Deques Design Document

1. Classes and Data Structures

ArrayDeque

This class stores the elements and other information in the array based deque.

Fields

1. T[] items; // Generic array of elements, holds all elements inserted into deque
2. int size; //maintains current size of deque, where size is the number of elements
3. int nextFirst; //maintains pointer to current “start” of array
4. int nextLast; //maintains pointer to current “end” of array.
5. final int START_SIZE = 8; //default (starting) size of deque

LinkedListDeque

This class stores the elements and other information in the linked list based deque.

Fields

1. Node sentinel; // generic linked list node sentinel, points to linked list of all elements
2. int size; // maintains current size of deque, where size is the number of elements

Inner Class Node

Fields

1. T item; // generic item, holds value of specific element
2. Node next; // pointer to next element
3. Node prev; // pointer to previous element

2. Algorithms

ArrayDeque

1. public ArrayDeque(); // no args constructor to initialize empty deque

a. Creates an empty deque by initializing the array based on START_SIZE, size, nextFirst, and nextLast. ```java 2. public addFirst(T element); // inserts element to the start of the deque based on nextFirst ```
a. First we will check if items.length == size(). If it is that means that we have to resize, we will geometrically increase the length of items by a factor of 2 and copy over our items (this will be done by calling the private helper function resize(2 * items.length). After the check to resize / possible resize, we will set items[nextLast] = element, increment size, and set nextLast = (nextLast + 1) % items.length.
b. *We will not provide further explanations for all algorithms, but for your Gitlet project you should record in detail what each method / algorithm will do.* ```java 3. public addLast(T element); // inserts element to end of the deque based on nextLast 4. public size(); // returns current size 5. public printDeque(); // prints visual representation of current state of deque 6. public removeFirst(); // removes and returns first element in deque based on nextFirst 7. public removeLast(); // removes and returns last element in deque based on nextLast 8. public get(int index); // returns element at provided index 9. private wrapIndex(int index); // returns index translated into range [0, size - 1] 10. private resize(int newLen); // resizes underlying array to size newLen. Copies all elements and retains relative ordering. ```

LinkedListDeque

1. public LinkedListDeque(); // no args constructor to initialize empty deque
2. public addFirst(T element); // inserts element to the start of the deque
3. public addLast(T element); // inserts element to end of the deque
4. public size(); // returns current size
5. public printDeque(); // prints visual representation of current state of deque
6. public removeFirst(); // removes and returns first element in deque
7. public removeLast(); // removes and returns last element in deque
8. public get(int index); // returns element at provided index
9. public getRecursive(int index); // returns element at provided index using the recursive helper function
10. private getItemRecursive(Node node, int index); // overloaded private helper function to recursively find element at index provided

Node

1. public Node(T element); // instantiates new element

3. Persistence

Note: This section was not required for Project 1, but is necessary for Project 2. For the purposes of demonstrating how you might fill this section in your own design document, imagine that Project 1 also required keeping track of the state of the Deque after leaving the program that defines it. That is, imagine we execute:

java -ea deques.Main [configuration file] [input] [output]

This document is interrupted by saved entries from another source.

-- ==== Sys2Proof/Tests/Slice0.lean ====
section
/-! SUPPORT. Tests of single steps and single words against the values 95_test_vectors.md gives (its row names stand in the comments), the
smoke test of WellFormed, and a witness for the hypotheses of every statement that has any. -/

namespace Sys2Proof.Tests

open Sys2Proof Sys2Proof.Machine

-- one theorem at a time: each runs in a thread of its own otherwise, and their stacks do not fit in the memory of the check
set_option Elab.async false

/-! ### Small helpers -/

/-- The reset state with some registers set. -/
def start (regs : List (Reg × Byte)) : State := regs.foldl (fun s p => s.setV p.1 p.2) State.reset

/-- `s` with `I` set and bytes written there. -/
def atIndex (a : Addr) (bytes : List Byte) (s : State) : State :=
  { s with i := a, mem := (Memory.writeBlock s.mem a.toNat bytes).getD s.mem }

/-- `s` with these stack entries in use, bottom first. -/
def withStack (entries : List Addr) (s : State) : State := entries.foldl (fun s a => (s.push a).getD s) s

/-- `s` with these pixels set. -/
def withPixels (pixels : List (Nat × Nat)) (s : State) : State :=
  { s with fb := pixels.foldl (fun fb p => setPixel fb p.1 p.2 true) s.fb }

/-- The outcome is a next state of which `f` holds. -/
def ends (o : Result) (f : State → Bool) : Bool :=
  match o with
  | .next t => f t
  | .fault _ => false
  | .refused _ => false

/-- The outcome is this refusal. -/
def refuses (o : Result) (r : Refusal) : Bool :=
  match o with
  | .refused r' => r' == r
  | .next _ => false
  | .fault _ => false

/-- One step on `s` with the word `w` placed at its `PC` ends in a state of which `f` holds. -/
def steps (s : State) (w : Nat) (f : State → Bool) : Bool := ends (step (s.withFetchWord 16 w)) f

/-- `PC` and the report of a step that raised nothing. -/
def quiet (pc : Addr) (t : State) : Bool := t.pc == pc && t.report == none && t.err == 0b00000#5 && !t.halted

/-- `PC`, `ERR` and the report of a step at 0x200 that raised a condition. -/
def raised (c : Condition) (info : Nat) (err : BitVec 5) (pc : Addr) (t : State) : Bool :=
  t.report == some ⟨c, 0x200#16, info⟩ && t.err == err && t.pc == pc

/-- The bytes at `a`, `a + 1`, ... -/
def bytes (t : State) (a n : Nat) : List Byte := (List.range n).map fun k => Memory.byteAt t.mem (a + k)

/-- The set pixels, as (column, row), row by row and left to right. -/
def pixelsOf (t : State) : List (Nat × Nat) :=
  t.fb.toList.zipIdx.flatMap fun row => row.1.toList.zipIdx.filterMap fun p => if p.1 then some (p.2, row.2) else none

/-! ### WellFormed refuses what is no instruction (R67) -/

theorem test_wellFormed_unimpl_of_jump : (Instr.unimpl 0x1234#16).wellFormed = false := by decide
theorem test_wellFormed_unimpl_of_cls : (Instr.unimpl 0x0AE0#16).wellFormed = false := by decide
theorem test_wellFormed_unimpl_of_shl : (Instr.unimpl 0x812E#16).wellFormed = false := by decide
theorem test_wellFormed_unimpl_of_skp : (Instr.unimpl 0xEF9E#16).wellFormed = false := by decide
theorem test_wellFormed_unimpl_of_load : (Instr.unimpl 0xF265#16).wellFormed = false := by decide
theorem test_wellFormed_unimpl_row : (Instr.unimpl 0x8128#16).wellFormed = true := by decide

/-! ### Decoding: a word for every row, written out from the encodings of R62 and R66 -/

/-- 0001 NNNN NNNN NNNN, 0010, 1010 and 1011: class and twelve address bits. -/
theorem test_decode_format_NNN :
    decode 0b0001001000110100#16 = .jp 0x234#12 ∧ decode 0b0010101010111100#16 = .call 0xABC#12 ∧
    decode 0b1010000100100011#16 = .ldI 0x123#12 ∧ decode 0b1011001100000000#16 = .jpV0 0x300#12 := by decide

/-- 0011, 0100, 0110, 0111 and 1100: class, X, and eight immediate bits. -/
theorem test_decode_format_XNN :
    decode 0b0011101001000010#16 = .seImm 0xA#4 0x42#8 ∧ decode 0b0100101001000010#16 = .sneImm 0xA#4 0x42#8 ∧
    decode 0b0110110011111111#16 = .ldImm 0xC#4 0xFF#8 ∧ decode 0b0111101000001010#16 = .addImm 0xA#4 0x0A#8 ∧
    decode 0b1100000100001111#16 = .rnd 0x1#4 0x0F#8 := by decide

/-- 0101 and 1001: class, X, Y and four ignored bits. -/
theorem test_decode_format_XYi :
    decode 0b0101000100100000#16 = .seReg 0x1#4 0x2#4 ∧ decode 0b0101000100101111#16 = .seReg 0x1#4 0x2#4 ∧
    decode 0b1001000100100000#16 = .sneReg 0x1#4 0x2#4 ∧ decode 0b1001000100100101#16 = .sneReg 0x1#4 0x2#4 := by decide
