/-- What becomes of a command that was executing when the Foreman stopped: E_INTERNAL, without a change; a CONTEXT_RESET,
whose effect has happened, completes OK once `all` (R322, R355). -/
def State.abandonOne (all : Bool) (i : Inst) (s : State) : State :=
  match (s.inst i).working with
  | some ⟨c, .reset _ _, eff⟩ => if all then (s.postCompletion c ⟨E.ok, eff, [], none⟩).modInst i fun x => { x with working := none } else s
  | some ⟨c, w, _⟩ => (((s.postCompletion c (Answer.fail E.internal)).modInst i fun x => { x with working := none })).releasePages w.pages
  | none => s

def State.abandonCommands (all : Bool) (s : State) : State :=
  let s1 := (List.range 8).foldl (fun (s : State) k => s.abandonOne all (rrInst k)) s
  match s1.foreman.exec with
  | none => s1
  | some c =>
    let s2 := s1.postCompletion c (Answer.fail E.internal)
    { s2 with foreman := { s2.foreman with exec := none }, bulk := s2.bulk.filter fun b => !(b.inst == c.inst && b.seq == c.seq) }

/-- A device fault is declared (R359, R360): nothing is released from here, every unanswered item goes, the links go
down, FAULT_N is asserted and DEVICE_FAULT is reported. A third restart in a row leaves the device Banked. -/
def State.deviceFault (cause : Nat) (s : State) : State :=
  if s.mode = .banked then s else
  let restarts := match s.recovery with | none => 0 | some r => r.restarts + 1
  let s1 := { s with
    mode := if 3 ≤ restarts then .banked else .recovering
    power := if 3 ≤ restarts then .banked else .run
    recovery := if 3 ≤ restarts then none else some ⟨cause, restarts⟩
    pins := { s.pins with faultN := true, vid := 0 }
    rows := s.rows.map fun (r : Row) => { r with power := .off, waking := false }
    items := [], chains := [], passes := [], hangs := [], remapping := [], bulk := []
    queuedTx := []
    shaft := s.shaft.map fun (p : ShaftPort) => { p with link := (if p.link = LinkState.heldDown then LinkState.heldDown else LinkState.down), event := true }
    drift := s.drift.map fun (d : DriftPort) => { d with link := (if d.link = LinkState.heldDown then LinkState.heldDown else LinkState.down), unacked := [], waiting := [], credits := [64, 64, 64], rxXfers := [] }
    xfers := [] }
  let s2 := s1.report Rep.deviceFault [cause, 0]
  if 3 ≤ restarts then (s2.abandonCommands true).report Rep.boot [1, E.internal] else s2

/-! Cause codes of a device fault, in the order of R359 (log 20). -/

namespace FaultCause
def thermal : Nat := 1
def stackPort : Nat := 2
def unitCore : Nat := 3
def sharedSeam : Nat := 4
def lastUnit : Nat := 5
def foreman : Nat := 6
def warm : Nat := 7
def recover : Nat := 8
end FaultCause

/-! ### ECC (R255, Table 11.3) -/

/-- The part of Table 1.8 in which a page of shared Seam lies, in that table's order: PRESUMED, R25 gives the sizes and no places
(log 106). -/
def sharedPart (page : Nat) : Nat :=
  ((List.range 6).find? fun k => decide (4096 * page < (Config.seamParts.take (k + 1)).sum)).getD 5

/-- The page is one of shared Seam, in that part. -/
def eccInPart (k : Nat) : Ecc → Bool
  | .seam 112 p => decide (p < Config.seamPages 112) && sharedPart p == k
  | _ => false

/-- An uncorrectable error in shared Seam that declares a device fault: outside the stream table, the candidate buffers and the hot
tables (R359). -/
def eccFatal (e : Ecc) : Bool := eccInPart 1 e || eccInPart 2 e || eccInPart 5 e

/-- The error lies in a page of a context's image: one of `own`, engine Seam, or the hot tables. -/
def eccInImage (own : List Nat) : Ecc → Bool
  | .stack p => own.contains p
  | .seam k p => if k < 112 then decide (p < Config.seamPages k) else eccInPart 4 (.seam k p)
  | _ => false

/-- A stack page that meets an uncorrectable error is poisoned (R255). -/
def State.poison (p : Nat) (s : State) : State :=
  { s with poisoned := if s.poisoned.contains p || Config.stackPages ≤ p then s.poisoned else s.poisoned ++ [p] }

/-- A Seam page that meets an uncorrectable error is poisoned, and leaves its ledger (R256). -/
def State.poisonSeam (scope page : Nat) (s : State) : State :=
  { s with seamPoison := if s.seamPoison.contains (scope, page) || Config.seamPages scope ≤ page then s.seamPoison else s.seamPoison ++ [(scope, page)] }

/-- ECC acts: a corrected error is counted, an uncorrectable one poisons its page, of the stacks when the access reads it. -/
def State.meet (own : List Nat) (e : Ecc) (s : State) : State :=
  match e with
  | .clean => s
  | .corrected => s.devCount Cnt.eccCorrected 1
  | .stack p => if own.contains p then s.poison p else s
  | .seam k p => s.poisonSeam k p

/-- An access that reads the stack pages `own` of an image: a device fault, what an error in the image does (a page poisoned before, by
a scrub, is met here: R257), or what the access does. -/
def State.access (own : List Nat) (e : Ecc) (bad good : State → State) (s : State) : State :=
  let s1 := s.meet own e
  if eccFatal e then s1.deviceFault FaultCause.sharedSeam
  else if eccInImage own e || own.any s.poisoned.contains then bad s1
  else good s1

/-- Stack pages of the installs that a set of pins names, of some kinds, and of adapter versions (R255). -/
def State.imagePages (s : State) (c : Nat) (pins : List Nat) (kinds : List Nat) : List Nat :=
  kinds.flatMap fun k => (((s.ctx c).resident k (pins.getD k 0)).map (·.pages)).getD []

def State.adapterPagesOf (s : State) (apins : List (Nat × Nat)) : List Nat :=
  apins.flatMap fun p => match tget s.adapters p.1 with
    | some a => ((a.versions ++ a.past).filter fun v => v.version == p.2).flatMap (·.pages)
    | none => []

/-- Units of each kind that have not failed. -/
def State.working (s : State) (n : Nat) (mk : Nat → UnitId) : List Nat := (List.range n).filter fun k => !s.failed.contains (mk k)

end Sys2Proof.Machine
end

This would create a LinkedListDeque or ArrayDeque based on the configuration file (imagine this configuration file could specify what type of Deque to use) and populate it based on the input. We will be saving a representation of the object created to file. Thus, the settings provided in the first run should persist across multiple executions of the program, as we will be able to reload the object.

In order to persist the state of the deque, we must save the necessary data elements. That is: write the ArrayDeque or LinkedListDeque to disk. We can serialize them into bytes that we can eventually write to a file on disk, named based on a set naming convention. This can be done with the writeObject() method from the Utils class.

In order to retrieve our state, before executing any code, we need to search for the saved files in the working directory (folder in which our program exists) and load the objects that we saved in them. Since we set on a file naming convention (“myLinkedListDeque1”, etc.) our program always knows which files it should look for. We can use the readObject() method from the Utils class to read the data of files and deserialize the associated objects we previously wrote to these files.